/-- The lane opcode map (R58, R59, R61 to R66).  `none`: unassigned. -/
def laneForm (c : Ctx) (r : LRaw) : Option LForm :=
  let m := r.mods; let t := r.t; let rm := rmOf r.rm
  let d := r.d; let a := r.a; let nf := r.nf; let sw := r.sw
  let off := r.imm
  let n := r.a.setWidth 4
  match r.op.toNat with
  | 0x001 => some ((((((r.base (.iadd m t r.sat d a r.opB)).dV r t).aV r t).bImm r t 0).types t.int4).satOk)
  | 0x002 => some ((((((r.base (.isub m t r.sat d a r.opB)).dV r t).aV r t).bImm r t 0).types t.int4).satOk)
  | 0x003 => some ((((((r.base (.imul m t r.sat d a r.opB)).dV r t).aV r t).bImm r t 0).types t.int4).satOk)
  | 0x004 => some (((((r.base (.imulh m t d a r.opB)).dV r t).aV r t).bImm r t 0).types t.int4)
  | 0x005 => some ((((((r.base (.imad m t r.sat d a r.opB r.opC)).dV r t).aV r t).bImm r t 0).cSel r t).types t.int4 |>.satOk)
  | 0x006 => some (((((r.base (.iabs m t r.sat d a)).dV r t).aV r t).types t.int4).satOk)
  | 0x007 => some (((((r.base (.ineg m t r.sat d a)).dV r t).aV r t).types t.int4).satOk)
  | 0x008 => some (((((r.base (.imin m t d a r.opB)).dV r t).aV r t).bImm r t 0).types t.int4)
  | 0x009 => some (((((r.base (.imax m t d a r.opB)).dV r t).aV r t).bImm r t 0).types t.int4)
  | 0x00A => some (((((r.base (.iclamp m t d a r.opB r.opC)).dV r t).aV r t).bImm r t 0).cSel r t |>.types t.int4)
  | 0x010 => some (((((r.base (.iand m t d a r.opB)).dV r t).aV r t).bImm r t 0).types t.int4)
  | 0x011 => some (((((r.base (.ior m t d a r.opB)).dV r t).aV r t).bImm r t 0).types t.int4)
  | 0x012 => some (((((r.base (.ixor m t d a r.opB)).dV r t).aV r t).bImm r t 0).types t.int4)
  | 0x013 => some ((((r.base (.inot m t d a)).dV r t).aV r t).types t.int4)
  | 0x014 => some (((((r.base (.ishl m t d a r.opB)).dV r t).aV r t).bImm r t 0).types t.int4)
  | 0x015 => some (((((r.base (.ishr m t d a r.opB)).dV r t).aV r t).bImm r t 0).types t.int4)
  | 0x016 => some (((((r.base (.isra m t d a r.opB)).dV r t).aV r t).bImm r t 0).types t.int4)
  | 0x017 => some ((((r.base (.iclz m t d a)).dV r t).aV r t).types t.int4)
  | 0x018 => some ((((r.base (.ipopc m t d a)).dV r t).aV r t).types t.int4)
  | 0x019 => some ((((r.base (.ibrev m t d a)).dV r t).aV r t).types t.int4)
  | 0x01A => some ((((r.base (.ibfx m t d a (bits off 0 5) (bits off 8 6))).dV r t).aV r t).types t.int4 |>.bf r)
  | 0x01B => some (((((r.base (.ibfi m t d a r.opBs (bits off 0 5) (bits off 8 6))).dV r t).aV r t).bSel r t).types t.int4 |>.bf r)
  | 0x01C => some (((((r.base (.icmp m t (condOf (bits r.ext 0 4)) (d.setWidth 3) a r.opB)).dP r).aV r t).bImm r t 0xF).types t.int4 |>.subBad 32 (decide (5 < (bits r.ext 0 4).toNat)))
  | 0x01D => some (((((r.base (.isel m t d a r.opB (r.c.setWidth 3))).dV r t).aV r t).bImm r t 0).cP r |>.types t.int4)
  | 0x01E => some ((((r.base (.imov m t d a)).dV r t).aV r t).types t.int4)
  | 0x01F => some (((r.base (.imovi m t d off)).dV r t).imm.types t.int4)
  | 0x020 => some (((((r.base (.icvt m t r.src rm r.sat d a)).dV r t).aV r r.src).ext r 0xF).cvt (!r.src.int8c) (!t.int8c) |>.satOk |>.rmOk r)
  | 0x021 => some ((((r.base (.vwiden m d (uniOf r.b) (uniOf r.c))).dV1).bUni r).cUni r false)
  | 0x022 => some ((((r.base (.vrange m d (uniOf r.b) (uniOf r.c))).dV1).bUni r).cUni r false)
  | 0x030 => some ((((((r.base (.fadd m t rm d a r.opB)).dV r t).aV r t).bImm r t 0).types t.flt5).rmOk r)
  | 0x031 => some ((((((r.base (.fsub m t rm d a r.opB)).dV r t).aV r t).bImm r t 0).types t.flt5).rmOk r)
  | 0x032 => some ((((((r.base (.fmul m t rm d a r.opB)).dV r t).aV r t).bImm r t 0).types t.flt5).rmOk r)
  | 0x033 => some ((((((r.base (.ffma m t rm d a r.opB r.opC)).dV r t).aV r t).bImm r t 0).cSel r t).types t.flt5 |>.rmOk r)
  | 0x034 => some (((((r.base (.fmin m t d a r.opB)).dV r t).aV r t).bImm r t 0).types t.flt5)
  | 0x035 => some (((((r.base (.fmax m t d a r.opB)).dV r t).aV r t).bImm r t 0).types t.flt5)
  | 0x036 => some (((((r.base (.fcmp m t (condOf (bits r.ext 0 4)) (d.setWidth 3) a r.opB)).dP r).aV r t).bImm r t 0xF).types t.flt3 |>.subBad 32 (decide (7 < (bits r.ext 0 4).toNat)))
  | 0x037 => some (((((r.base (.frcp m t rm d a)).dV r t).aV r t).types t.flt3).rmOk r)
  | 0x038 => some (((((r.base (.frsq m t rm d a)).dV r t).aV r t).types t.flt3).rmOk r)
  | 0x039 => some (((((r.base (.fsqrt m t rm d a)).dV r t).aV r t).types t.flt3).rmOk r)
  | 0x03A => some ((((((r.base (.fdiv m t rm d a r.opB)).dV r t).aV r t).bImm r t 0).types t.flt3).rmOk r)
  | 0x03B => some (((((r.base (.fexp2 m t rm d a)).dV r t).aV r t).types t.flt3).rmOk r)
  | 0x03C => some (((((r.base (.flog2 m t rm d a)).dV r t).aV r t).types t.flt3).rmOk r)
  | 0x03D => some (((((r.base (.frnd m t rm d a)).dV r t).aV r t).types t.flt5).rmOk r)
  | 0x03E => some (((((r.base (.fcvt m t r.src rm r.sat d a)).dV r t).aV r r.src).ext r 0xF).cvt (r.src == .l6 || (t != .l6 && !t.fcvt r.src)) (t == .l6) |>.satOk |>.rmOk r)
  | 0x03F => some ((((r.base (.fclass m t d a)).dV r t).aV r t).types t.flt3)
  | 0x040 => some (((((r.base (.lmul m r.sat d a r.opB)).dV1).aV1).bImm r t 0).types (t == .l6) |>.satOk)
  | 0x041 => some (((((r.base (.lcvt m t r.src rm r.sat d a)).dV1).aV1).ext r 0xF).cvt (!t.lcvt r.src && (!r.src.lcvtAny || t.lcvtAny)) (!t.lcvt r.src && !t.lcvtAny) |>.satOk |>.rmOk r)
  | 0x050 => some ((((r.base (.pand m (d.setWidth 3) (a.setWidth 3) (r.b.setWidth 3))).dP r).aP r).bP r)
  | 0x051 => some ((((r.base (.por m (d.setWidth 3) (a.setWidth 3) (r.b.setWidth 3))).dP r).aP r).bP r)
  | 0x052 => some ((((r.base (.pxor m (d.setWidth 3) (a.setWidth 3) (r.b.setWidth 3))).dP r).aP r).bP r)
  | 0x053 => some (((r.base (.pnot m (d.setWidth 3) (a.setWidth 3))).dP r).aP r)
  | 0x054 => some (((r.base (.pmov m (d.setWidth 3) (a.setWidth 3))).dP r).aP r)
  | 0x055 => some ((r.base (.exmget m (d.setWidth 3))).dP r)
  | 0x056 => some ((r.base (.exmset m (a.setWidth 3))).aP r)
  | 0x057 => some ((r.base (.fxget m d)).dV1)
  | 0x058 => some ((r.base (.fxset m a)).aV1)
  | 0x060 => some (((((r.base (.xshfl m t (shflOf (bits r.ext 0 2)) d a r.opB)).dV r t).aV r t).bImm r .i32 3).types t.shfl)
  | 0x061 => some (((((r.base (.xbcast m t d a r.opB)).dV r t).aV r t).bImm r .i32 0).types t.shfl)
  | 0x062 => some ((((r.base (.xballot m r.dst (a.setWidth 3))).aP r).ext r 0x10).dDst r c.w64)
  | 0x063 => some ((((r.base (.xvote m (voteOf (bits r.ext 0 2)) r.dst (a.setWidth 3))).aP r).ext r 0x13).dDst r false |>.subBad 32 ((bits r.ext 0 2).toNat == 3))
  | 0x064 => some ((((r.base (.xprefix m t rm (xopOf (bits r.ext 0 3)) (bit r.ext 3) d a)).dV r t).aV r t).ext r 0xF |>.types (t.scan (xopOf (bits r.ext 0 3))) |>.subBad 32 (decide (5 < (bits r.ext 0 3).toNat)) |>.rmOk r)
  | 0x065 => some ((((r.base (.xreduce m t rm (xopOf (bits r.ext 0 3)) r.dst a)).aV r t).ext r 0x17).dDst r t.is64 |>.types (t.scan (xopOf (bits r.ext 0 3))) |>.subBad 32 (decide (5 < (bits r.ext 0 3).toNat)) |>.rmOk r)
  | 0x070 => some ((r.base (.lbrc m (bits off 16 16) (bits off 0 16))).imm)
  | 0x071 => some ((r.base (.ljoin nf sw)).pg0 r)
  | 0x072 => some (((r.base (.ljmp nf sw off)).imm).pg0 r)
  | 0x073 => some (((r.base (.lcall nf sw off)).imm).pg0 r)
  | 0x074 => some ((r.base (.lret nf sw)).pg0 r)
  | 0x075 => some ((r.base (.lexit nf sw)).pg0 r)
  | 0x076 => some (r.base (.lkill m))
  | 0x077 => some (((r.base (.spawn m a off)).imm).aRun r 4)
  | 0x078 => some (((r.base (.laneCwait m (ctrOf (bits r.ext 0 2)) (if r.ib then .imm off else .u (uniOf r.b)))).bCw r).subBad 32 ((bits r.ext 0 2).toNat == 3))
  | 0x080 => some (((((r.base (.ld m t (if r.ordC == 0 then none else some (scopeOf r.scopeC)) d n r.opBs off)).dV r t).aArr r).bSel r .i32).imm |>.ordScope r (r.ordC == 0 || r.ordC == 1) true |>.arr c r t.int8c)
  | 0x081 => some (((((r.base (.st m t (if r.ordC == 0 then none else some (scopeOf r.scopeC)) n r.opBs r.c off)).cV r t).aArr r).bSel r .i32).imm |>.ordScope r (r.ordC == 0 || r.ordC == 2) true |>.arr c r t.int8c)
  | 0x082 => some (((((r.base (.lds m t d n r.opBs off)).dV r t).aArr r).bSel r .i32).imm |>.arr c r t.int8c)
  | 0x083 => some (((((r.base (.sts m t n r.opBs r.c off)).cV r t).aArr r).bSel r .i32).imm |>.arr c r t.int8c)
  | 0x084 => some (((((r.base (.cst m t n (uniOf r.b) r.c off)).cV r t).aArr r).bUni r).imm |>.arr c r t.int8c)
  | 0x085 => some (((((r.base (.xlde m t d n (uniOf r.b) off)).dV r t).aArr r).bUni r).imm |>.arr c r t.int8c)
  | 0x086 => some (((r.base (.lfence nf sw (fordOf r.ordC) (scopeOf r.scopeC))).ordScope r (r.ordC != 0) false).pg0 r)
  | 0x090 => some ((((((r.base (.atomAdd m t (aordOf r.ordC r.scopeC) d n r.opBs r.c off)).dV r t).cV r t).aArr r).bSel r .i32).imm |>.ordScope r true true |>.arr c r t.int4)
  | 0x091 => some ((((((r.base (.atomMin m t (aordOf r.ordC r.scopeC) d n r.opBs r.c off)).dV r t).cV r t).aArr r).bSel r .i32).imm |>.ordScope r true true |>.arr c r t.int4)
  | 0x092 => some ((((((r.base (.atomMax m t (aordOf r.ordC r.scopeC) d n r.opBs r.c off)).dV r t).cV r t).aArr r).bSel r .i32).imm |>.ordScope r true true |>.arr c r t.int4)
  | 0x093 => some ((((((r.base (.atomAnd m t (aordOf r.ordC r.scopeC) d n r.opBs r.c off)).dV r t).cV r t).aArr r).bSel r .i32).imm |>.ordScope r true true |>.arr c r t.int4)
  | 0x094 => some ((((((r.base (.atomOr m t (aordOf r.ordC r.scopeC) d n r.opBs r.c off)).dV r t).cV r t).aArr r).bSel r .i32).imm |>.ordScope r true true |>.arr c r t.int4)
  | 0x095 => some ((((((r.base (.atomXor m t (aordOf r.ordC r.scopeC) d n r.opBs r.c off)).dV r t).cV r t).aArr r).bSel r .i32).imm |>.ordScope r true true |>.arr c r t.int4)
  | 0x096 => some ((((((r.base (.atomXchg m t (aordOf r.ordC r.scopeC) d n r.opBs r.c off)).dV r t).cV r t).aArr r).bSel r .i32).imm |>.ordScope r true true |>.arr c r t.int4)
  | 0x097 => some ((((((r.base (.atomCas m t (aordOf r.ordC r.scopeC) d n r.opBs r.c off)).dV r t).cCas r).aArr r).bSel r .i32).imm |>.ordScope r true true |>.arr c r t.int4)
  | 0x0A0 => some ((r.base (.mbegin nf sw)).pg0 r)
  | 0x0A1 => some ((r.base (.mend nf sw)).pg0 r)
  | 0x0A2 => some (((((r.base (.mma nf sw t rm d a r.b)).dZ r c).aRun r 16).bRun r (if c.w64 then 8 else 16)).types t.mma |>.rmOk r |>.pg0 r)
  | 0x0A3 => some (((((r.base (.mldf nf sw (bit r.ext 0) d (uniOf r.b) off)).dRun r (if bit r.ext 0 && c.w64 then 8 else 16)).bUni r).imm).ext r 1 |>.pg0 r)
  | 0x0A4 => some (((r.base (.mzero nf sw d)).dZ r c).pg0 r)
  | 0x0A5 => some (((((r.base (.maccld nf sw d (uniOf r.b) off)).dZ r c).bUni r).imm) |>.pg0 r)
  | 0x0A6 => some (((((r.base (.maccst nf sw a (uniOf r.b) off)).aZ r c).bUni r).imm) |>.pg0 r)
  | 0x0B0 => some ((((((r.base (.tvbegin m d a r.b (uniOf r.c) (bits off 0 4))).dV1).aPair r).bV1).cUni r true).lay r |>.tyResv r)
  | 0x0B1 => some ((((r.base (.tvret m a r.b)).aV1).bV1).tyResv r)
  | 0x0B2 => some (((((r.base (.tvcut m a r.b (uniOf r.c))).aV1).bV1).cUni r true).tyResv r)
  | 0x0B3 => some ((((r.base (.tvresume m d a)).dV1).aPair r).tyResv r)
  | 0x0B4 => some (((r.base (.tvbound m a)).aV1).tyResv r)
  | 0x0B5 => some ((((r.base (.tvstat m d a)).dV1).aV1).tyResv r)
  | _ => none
○ ○ ○ ○ ○
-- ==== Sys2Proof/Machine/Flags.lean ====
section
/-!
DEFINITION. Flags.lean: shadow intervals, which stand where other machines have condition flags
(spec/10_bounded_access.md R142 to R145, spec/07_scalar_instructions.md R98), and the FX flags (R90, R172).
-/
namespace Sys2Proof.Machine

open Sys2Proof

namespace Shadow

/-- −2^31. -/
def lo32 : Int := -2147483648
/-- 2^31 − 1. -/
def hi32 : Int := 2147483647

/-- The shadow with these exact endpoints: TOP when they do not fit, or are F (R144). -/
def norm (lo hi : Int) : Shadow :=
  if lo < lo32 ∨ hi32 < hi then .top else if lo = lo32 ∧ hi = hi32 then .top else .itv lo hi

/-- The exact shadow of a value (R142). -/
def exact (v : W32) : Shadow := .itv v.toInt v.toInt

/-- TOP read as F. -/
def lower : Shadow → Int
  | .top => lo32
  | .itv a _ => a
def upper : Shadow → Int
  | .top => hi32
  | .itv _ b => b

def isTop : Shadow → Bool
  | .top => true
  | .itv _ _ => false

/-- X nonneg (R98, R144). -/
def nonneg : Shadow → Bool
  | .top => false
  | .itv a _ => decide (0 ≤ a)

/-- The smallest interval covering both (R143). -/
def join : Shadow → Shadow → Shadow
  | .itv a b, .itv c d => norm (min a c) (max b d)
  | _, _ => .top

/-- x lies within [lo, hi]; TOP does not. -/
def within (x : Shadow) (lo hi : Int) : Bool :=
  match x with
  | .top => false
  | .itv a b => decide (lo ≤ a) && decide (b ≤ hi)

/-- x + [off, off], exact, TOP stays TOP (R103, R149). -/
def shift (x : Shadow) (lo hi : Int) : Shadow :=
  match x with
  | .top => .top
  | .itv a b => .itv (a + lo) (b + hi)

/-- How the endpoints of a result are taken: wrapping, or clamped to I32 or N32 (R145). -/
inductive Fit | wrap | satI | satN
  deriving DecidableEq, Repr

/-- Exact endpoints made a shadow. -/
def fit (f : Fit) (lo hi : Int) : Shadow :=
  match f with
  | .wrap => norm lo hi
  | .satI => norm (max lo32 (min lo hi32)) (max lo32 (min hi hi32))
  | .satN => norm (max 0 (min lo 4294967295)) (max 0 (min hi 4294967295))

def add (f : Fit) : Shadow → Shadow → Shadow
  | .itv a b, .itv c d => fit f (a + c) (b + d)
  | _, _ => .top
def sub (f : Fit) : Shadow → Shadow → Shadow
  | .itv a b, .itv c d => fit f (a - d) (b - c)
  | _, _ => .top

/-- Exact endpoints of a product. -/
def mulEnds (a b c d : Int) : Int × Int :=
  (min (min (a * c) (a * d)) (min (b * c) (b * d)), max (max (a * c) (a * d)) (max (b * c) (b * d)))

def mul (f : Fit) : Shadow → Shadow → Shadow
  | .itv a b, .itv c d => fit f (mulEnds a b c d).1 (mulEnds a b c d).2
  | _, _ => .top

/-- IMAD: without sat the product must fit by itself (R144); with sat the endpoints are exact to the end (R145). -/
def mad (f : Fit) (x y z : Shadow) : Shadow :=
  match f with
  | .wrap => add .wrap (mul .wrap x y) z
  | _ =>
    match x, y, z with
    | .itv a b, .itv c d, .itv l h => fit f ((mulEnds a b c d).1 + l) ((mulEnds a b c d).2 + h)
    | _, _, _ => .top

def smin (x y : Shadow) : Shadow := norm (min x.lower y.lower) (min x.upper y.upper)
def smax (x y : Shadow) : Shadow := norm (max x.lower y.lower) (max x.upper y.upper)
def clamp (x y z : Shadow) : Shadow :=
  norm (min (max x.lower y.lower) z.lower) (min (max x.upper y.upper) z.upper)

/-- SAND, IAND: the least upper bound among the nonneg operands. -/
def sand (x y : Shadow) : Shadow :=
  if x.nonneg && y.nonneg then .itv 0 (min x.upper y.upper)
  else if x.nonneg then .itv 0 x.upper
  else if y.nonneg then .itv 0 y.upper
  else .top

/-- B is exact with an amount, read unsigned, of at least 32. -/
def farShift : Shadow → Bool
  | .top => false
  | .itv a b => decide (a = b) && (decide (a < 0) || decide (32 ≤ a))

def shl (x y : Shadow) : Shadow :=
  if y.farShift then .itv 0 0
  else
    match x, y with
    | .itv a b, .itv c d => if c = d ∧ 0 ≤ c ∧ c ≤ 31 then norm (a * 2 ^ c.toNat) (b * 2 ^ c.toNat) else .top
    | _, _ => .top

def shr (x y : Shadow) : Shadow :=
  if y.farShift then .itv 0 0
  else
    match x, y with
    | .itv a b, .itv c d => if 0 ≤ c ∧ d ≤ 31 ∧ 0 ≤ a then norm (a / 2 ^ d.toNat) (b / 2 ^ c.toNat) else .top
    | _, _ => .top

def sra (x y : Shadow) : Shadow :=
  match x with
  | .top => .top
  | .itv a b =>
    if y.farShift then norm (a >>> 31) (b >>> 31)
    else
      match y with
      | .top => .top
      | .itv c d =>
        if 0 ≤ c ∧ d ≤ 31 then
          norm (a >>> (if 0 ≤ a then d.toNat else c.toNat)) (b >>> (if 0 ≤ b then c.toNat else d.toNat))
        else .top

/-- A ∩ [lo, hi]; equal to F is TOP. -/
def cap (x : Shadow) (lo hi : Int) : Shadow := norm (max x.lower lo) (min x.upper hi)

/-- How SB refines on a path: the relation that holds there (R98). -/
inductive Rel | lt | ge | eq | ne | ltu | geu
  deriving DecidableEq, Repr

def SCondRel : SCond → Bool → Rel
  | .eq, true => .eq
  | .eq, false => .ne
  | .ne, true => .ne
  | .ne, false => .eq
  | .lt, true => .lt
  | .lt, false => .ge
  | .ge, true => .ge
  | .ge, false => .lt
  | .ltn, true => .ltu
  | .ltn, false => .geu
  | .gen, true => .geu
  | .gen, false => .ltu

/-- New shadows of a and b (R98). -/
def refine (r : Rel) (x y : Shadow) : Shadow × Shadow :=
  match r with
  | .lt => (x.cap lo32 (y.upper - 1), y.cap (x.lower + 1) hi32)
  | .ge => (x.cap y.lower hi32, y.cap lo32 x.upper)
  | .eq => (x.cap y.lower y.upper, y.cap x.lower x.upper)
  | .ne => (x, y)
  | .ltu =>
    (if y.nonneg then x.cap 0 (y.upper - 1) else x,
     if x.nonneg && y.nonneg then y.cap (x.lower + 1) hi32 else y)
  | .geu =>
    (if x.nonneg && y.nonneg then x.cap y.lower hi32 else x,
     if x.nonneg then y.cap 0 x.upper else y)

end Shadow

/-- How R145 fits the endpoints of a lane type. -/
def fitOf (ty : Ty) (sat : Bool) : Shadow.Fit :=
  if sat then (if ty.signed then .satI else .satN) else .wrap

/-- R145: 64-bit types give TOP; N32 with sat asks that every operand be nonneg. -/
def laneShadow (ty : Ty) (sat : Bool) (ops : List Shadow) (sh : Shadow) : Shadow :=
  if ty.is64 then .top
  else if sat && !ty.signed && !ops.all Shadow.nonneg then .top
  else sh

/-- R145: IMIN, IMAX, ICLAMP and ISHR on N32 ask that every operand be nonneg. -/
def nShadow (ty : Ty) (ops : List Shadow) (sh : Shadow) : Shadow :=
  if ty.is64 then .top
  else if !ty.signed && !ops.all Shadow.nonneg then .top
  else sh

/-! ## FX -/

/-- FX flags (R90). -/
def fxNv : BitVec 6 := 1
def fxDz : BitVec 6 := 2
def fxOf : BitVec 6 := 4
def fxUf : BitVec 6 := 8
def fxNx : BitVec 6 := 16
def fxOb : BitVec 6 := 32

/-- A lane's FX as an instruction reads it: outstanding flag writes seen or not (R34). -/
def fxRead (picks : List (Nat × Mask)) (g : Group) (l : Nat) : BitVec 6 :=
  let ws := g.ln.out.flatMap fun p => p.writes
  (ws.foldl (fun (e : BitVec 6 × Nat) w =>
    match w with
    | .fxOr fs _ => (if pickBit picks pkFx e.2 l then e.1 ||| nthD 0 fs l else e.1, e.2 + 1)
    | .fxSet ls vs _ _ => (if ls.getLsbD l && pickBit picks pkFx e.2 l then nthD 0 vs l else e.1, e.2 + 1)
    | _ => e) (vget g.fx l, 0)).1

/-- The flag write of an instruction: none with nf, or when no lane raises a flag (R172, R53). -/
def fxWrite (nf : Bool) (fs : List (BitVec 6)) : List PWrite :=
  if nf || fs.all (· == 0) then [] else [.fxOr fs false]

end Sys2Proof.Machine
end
○ ○ ○ ○ ○
**Problem to solve:** Please return only the lines above, starting at the line that has "t.flt5 |>.rmOk r)" and ending at the line that has "0x03B => some", keeping both and leaving each one unchanged.

**Completed exercise:**
  | 0x033 => some ((((((r.base (.ffma m t rm d a r.opB r.opC)).dV r t).aV r t).bImm r t 0).cSel r t).types t.flt5 |>.rmOk r)
  | 0x034 => some (((((r.base (.fmin m t d a r.opB)).dV r t).aV r t).bImm r t 0).types t.flt5)
  | 0x035 => some (((((r.base (.fmax m t d a r.opB)).dV r t).aV r t).bImm r t 0).types t.flt5)
  | 0x036 => some (((((r.base (.fcmp m t (condOf (bits r.ext 0 4)) (d.setWidth 3) a r.opB)).dP r).aV r t).bImm r t 0xF).types t.flt3 |>.subBad 32 (decide (7 < (bits r.ext 0 4).toNat)))
  | 0x037 => some (((((r.base (.frcp m t rm d a)).dV r t).aV r t).types t.flt3).rmOk r)
  | 0x038 => some (((((r.base (.frsq m t rm d a)).dV r t).aV r t).types t.flt3).rmOk r)
  | 0x039 => some (((((r.base (.fsqrt m t rm d a)).dV r t).aV r t).types t.flt3).rmOk r)
  | 0x03A => some ((((((r.base (.fdiv m t rm d a r.opB)).dV r t).aV r t).bImm r t 0).types t.flt3).rmOk r)
  | 0x03B => some (((((r.base (.fexp2 m t rm d a)).dV r t).aV r t).types t.flt3).rmOk r)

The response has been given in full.